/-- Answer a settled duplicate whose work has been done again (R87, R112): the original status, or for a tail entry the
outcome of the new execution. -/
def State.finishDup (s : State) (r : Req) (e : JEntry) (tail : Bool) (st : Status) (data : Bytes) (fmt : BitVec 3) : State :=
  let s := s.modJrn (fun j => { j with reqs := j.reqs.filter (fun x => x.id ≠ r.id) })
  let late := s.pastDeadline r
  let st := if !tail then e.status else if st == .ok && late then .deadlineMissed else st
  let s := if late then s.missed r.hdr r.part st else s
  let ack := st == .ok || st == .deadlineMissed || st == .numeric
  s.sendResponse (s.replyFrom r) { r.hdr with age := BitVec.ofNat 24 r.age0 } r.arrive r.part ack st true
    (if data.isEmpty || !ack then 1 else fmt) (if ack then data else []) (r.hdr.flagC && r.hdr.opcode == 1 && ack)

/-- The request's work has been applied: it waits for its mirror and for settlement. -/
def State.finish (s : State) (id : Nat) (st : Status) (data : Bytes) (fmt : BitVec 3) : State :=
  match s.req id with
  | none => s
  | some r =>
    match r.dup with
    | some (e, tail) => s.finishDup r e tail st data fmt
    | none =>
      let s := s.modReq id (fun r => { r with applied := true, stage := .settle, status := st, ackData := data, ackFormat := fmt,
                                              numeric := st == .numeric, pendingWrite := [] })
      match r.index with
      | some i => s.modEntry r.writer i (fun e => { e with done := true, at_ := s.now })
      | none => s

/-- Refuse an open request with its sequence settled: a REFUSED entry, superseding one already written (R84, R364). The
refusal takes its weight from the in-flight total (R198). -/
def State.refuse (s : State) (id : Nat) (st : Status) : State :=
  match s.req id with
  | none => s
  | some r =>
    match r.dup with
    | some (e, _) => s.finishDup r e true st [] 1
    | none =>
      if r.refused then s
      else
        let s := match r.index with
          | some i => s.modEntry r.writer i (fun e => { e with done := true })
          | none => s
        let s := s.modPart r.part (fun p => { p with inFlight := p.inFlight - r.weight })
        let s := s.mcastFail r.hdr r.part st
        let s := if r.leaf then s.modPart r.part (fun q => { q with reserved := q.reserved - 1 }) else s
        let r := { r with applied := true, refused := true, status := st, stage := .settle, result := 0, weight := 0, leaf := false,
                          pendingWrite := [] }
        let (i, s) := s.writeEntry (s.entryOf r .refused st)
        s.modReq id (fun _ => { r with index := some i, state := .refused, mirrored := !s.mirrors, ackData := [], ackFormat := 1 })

:: REQUIREMENT ::
Everything from the line containing "numeric := st" to the end of the records must be written out exactly; include both of those lines and no others.

:: REPLY ::
                                              numeric := st == .numeric, pendingWrite := [] })
      match r.index with
      | some i => s.modEntry r.writer i (fun e => { e with done := true, at_ := s.now })
      | none => s

/-- Refuse an open request with its sequence settled: a REFUSED entry, superseding one already written (R84, R364). The
refusal takes its weight from the in-flight total (R198). -/
def State.refuse (s : State) (id : Nat) (st : Status) : State :=
  match s.req id with
  | none => s
  | some r =>
    match r.dup with
    | some (e, _) => s.finishDup r e true st [] 1
    | none =>
      if r.refused then s
      else
        let s := match r.index with
          | some i => s.modEntry r.writer i (fun e => { e with done := true })
          | none => s
        let s := s.modPart r.part (fun p => { p with inFlight := p.inFlight - r.weight })
        let s := s.mcastFail r.hdr r.part st
        let s := if r.leaf then s.modPart r.part (fun q => { q with reserved := q.reserved - 1 }) else s
        let r := { r with applied := true, refused := true, status := st, stage := .settle, result := 0, weight := 0, leaf := false,
                          pendingWrite := [] }
        let (i, s) := s.writeEntry (s.entryOf r .refused st)
        s.modReq id (fun _ => { r with index := some i, state := .refused, mirrored := !s.mirrors, ackData := [], ackFormat := 1 })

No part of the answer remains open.